Do you ever wonder, “What’s the point?” Not depression; just looking at what people do and asking why. Sometimes people surprise you, like when a friend with Down Syndrome got his degree in culinary science and opened his own restaurant. People asked, “Why go to college with your condition?” He would just hug them and prove that he could do it. Why publish a paper that only a couple of hundred people will read, or write songs that may only be sung a couple of times? (Because you do it for you, and if anyone else benefits, that is gravy.) Sometimes, though, it is a valid question. Given what you claim to believe, or your physical limitations, or whatever it may be, what is the point of trying to do something? It makes no sense. Given a certain theological stance, why do some people do something that seems contradictory to their beliefs?
First a brief history. Shortly after the beginning of Christ’s church, there arose various groups. One of those was Gnosticism. Among the beliefs of the Gnostics was that all flesh (or all matter) is evil, and cannot be good. Gnosticism was rejected as a heresy and died out as a distinct group. Many years later, when the Reformation caused many to question Roman Catholic (and to some extent Eastern Orthodox) doctrine, some ideas that people thought were dead revived. Among those was Gnosticism. John Calvin incorporated part of Gnostic doctrine in the first of his five tenets, the Total Depravity of man.
That part of Gnosticism has always led to one of two conclusions. If man’s flesh is totally sinful (but the soul is not), then one option is that the soul can be saved but the flesh keeps on sinning. (This contradicts Romans 6, which argues that we must not continue sinning if we have been saved from sin.) The other conclusion is that Jesus could not have been God and flesh, so therefore he only appeared to be in bodily form. (This ignores Hebrews 10:20, which says that we have access to God through his flesh.)
Calvinism, which is currently practiced by Presbyterians and Congregationalists (and to some extent Baptists) is based on the doctrine of predestination of individuals. Its extreme form, that God is in control of every detail of life, makes one ask, what’s the point? If God can make sick or heal, why does the Presbyterian Church put up so many hospitals? Going further, what is the point of living at all?
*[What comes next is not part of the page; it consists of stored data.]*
/-- A PBKDF2 unit holds no context: its answer is settled by the operands and the draw. -/
theorem exec_pbkdf2_agree {a : Alg} {p salt : Bytes} {c : BitVec 32} {dk : BitVec 64} (hs : s.engine? = some .pbkdf2)
    (hs' : s'.engine? = some .pbkdf2) (hd : s.drawFails = s'.drawFails) (h : exec (.pbkdf2 a p salt c dk) s = .next t) :
    AnswersAgree (.pbkdf2 a p salt c dk) s s' := by
  cases hc : pbkdf2Checks a p salt c.toNat dk.toNat with
  | error x =>
    cases x with
    | raise st => exact answersAgree_of_raises hs hs' trivial (pbkdf2_raises hs hc) (pbkdf2_raises hs' hc)
    | refuse why => rw [exec_pbkdf2_of_check hs hc] at h; cases h
  | ok _ =>
    obtain ⟨t, ht, hcase⟩ := exec_pbkdf2_of_ok hs hc
    obtain ⟨t', ht', hcase'⟩ := exec_pbkdf2_of_ok hs' hc
    rcases hcase with ⟨hf, ha⟩ | ⟨hf, out, hx, ha⟩ <;> rcases hcase' with ⟨hf', ha'⟩ | ⟨hf', out', hx', ha'⟩
    · exact answersAgree_of_answers ht ht' ha ha' trivial
    · rw [hf, hf'] at hd; cases hd
    · rw [hf, hf'] at hd; cases hd
    · rw [hx] at hx'; cases hx'
      exact answersAgree_of_answers ht ht' ha ha' trivial

end

/-- Settles O27: PBKDF2 on its unit by its operands and its draw, the others and the wrong kinds by `body_agree`. -/
theorem unspecifiedFieldsUnread : Obligations.UnspecifiedFieldsUnread := by
  intro i s s' t e e' hs hs' he hf hn h
  have agree : AnswersAgree i s s' := by
    by_cases hi : i.unit = .pbkdf2
    · by_cases hk : e.kind = .pbkdf2
      · have hk' : e'.kind = .pbkdf2 := agree_kind he ▸ hk
        have hd : s.drawFails = s'.drawFails := by rw [State.drawFails, State.drawFails, hf, hn]
        cases i <;> cases hi
        cases e <;> cases hk
        cases e' <;> cases hk'
        exact exec_pbkdf2_agree hs hs' hd h
      · obtain ⟨u, hu, rfl⟩ := unit_of_engine? hs
        obtain ⟨u', hu', rfl⟩ := unit_of_engine? hs'
        have hne : i.unit ≠ u.kind := fun hx => hk (hx.symm.trans hi)
        have hne' : i.unit ≠ u'.kind := fun hx => hne (hx.trans (agree_kind he).symm)
        exact answersAgree_of_raises hs hs' he (raises_of_wrongKind hu hne) (raises_of_wrongKind hu' hne')
    · exact exec_agree hs hs' he hi h
  obtain ⟨t₁, t', f, f', r, ht, hrest⟩ := agree
  rw [h] at ht; cases ht
  exact ⟨t', f, f', r, hrest⟩

end Sys2Proof.Machine
end

section
/-! PROOFS. RIPEMD-160's compression (spec/44_ripemd160.md): the tables of R174 and R175, the words, functions and constants of R171
to R173, and the two lines as loops over `j`. -/

namespace Sys2Proof

/-! ## The tables (R174, R175) -/

/-- The tables of both lines, read as hexadecimal digits, step 0 first, and the bounds of the rotations. -/
theorem rmd_tables : ∀ j, j < 80 →
    rmdR.getD j 0 = 0x0123456789abcdef74d1a6f3c0952eb83ae49f812706db5c19ba08c4d37fe56240597c2ae138b6fd / 16 ^ (79 - j) % 16 ∧
    rmdR'.getD j 0 = 0x5e7092b4d6f81a3c6b370d5aef8c4912f5137e69b8c2a04d86413bf05c2d97aecfa4158762de039b / 16 ^ (79 - j) % 16 ∧
    rmdS.getD j 0 = 0xbefc5879bdef6798768db97f7cf9b7dcbd67e9dfe8d65c75bcefef989e56865c9f5b68dc5cdeb856 / 16 ^ (79 - j) % 16 ∧
    rmdS'.getD j 0 = 0x899bdff5778beec69df7c89b77c76fdb97fb866ecd5edd75f58bee6e69c9c5f885c9c5e68d65fdbb / 16 ^ (79 - j) % 16 ∧
    5 ≤ rmdS.getD j 0 ∧ rmdS.getD j 0 ≤ 15 ∧ 5 ≤ rmdS'.getD j 0 ∧ rmdS'.getD j 0 ≤ 15 := by
  decide +kernel

section
variable {j : Nat}

theorem rmdR_lt (hj : j < 80) : rmdR.getD j 0 < 16 := by
  rw [(rmd_tables j hj).1]; exact Nat.mod_lt _ (by decide)

theorem rmdR'_lt (hj : j < 80) : rmdR'.getD j 0 < 16 := by
  rw [(rmd_tables j hj).2.1]; exact Nat.mod_lt _ (by decide)

theorem rmdS_lt (hj : j < 80) : rmdS.getD j 0 < 32 := by
  obtain ⟨-, -, -, -, -, h, -⟩ := rmd_tables j hj
  omega

theorem rmdS'_lt (hj : j < 80) : rmdS'.getD j 0 < 32 := by
  obtain ⟨-, -, -, -, -, -, -, h⟩ := rmd_tables j hj
  omega

end

/-! ## The words, the functions and the constants (R171 to R173) -/

/-- A function that meets R171 lists the words of a block. -/
theorem rmdWords_eq_map {blk : Bytes} {X : Nat → Word32}
    (hX : ∀ k, k < 16 → X k = BitVec.ofNat 32 (fromLE ((blk.drop (4 * k)).take 4))) : rmdWords blk = (List.range 16).map X := by
  refine List.map_congr_left fun k hk => ?_
  rw [hX k (List.mem_range.1 hk), leWord, Nat.mul_comm]

/-- Functions that meet the five rows of R172 are those of the model. -/
theorem eq_rmdF {F : Nat → Word32 → Word32 → Word32 → Word32}
    (hF : ∀ x y z, F 0 x y z = x ^^^ y ^^^ z ∧ F 1 x y z = (x &&& y) ||| (~~~x &&& z) ∧ F 2 x y z = (x ||| ~~~y) ^^^ z ∧
      F 3 x y z = (x &&& z) ||| (y &&& ~~~z) ∧ F 4 x y z = x ^^^ (y ||| ~~~z)) {n : Nat} (hn : n < 5) : F n = rmdF n := by
  funext x y z
  obtain ⟨h₀, h₁, h₂, h₃, h₄⟩ := hF x y z
  match n with
  | 0 => exact h₀
  | 1 => exact h₁
  | 2 => exact h₂
  | 3 => exact h₃
  | 4 => exact h₄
Some of Calvin’s other points related to that doctrine include Unconditional Election and Irresistible Grace. The former says that God has chosen (predestined) those who will be saved and those that will be lost. The latter says that if God has elected an individual, that person cannot help but be among the elect; the most extreme form of this is that the elect cannot choose to sin. Ignoring that these doctrines seem to contradict the first (if man is totally sinful, how can he receive the grace and no longer sin?), these doctrines raise an important question: What’s the point?
Given that I am totally sinful and cannot choose to be otherwise, that God has chosen me to be among the saved from that sinfulness, and that I cannot help but be saved, what is the point of preaching? If one is to be elect, and cannot resist it, then they will be elect whether or not the word is preached to them. If one is not among the elect and cannot choose election, then preaching to that person is nothing more than a waste of time.
How then shall they call on him in whom they have not believed? and how shall they believe in him of whom they have not heard? and how shall they hear without a preacher? And how shall they preach, except they be sent? as it is written, How beautiful are the feet of them that preach the gospel of peace, and bring glad tidings of good things! (Rom 10:14-15)
It appears that Paul had never heard the doctrine of individual predestination, or the doctrines that come from it. He says preaching is important, as is hearing, in bringing one into faith. Preaching has a point. If so, where does that leave the followers of John Calvin and his pupil John Knox?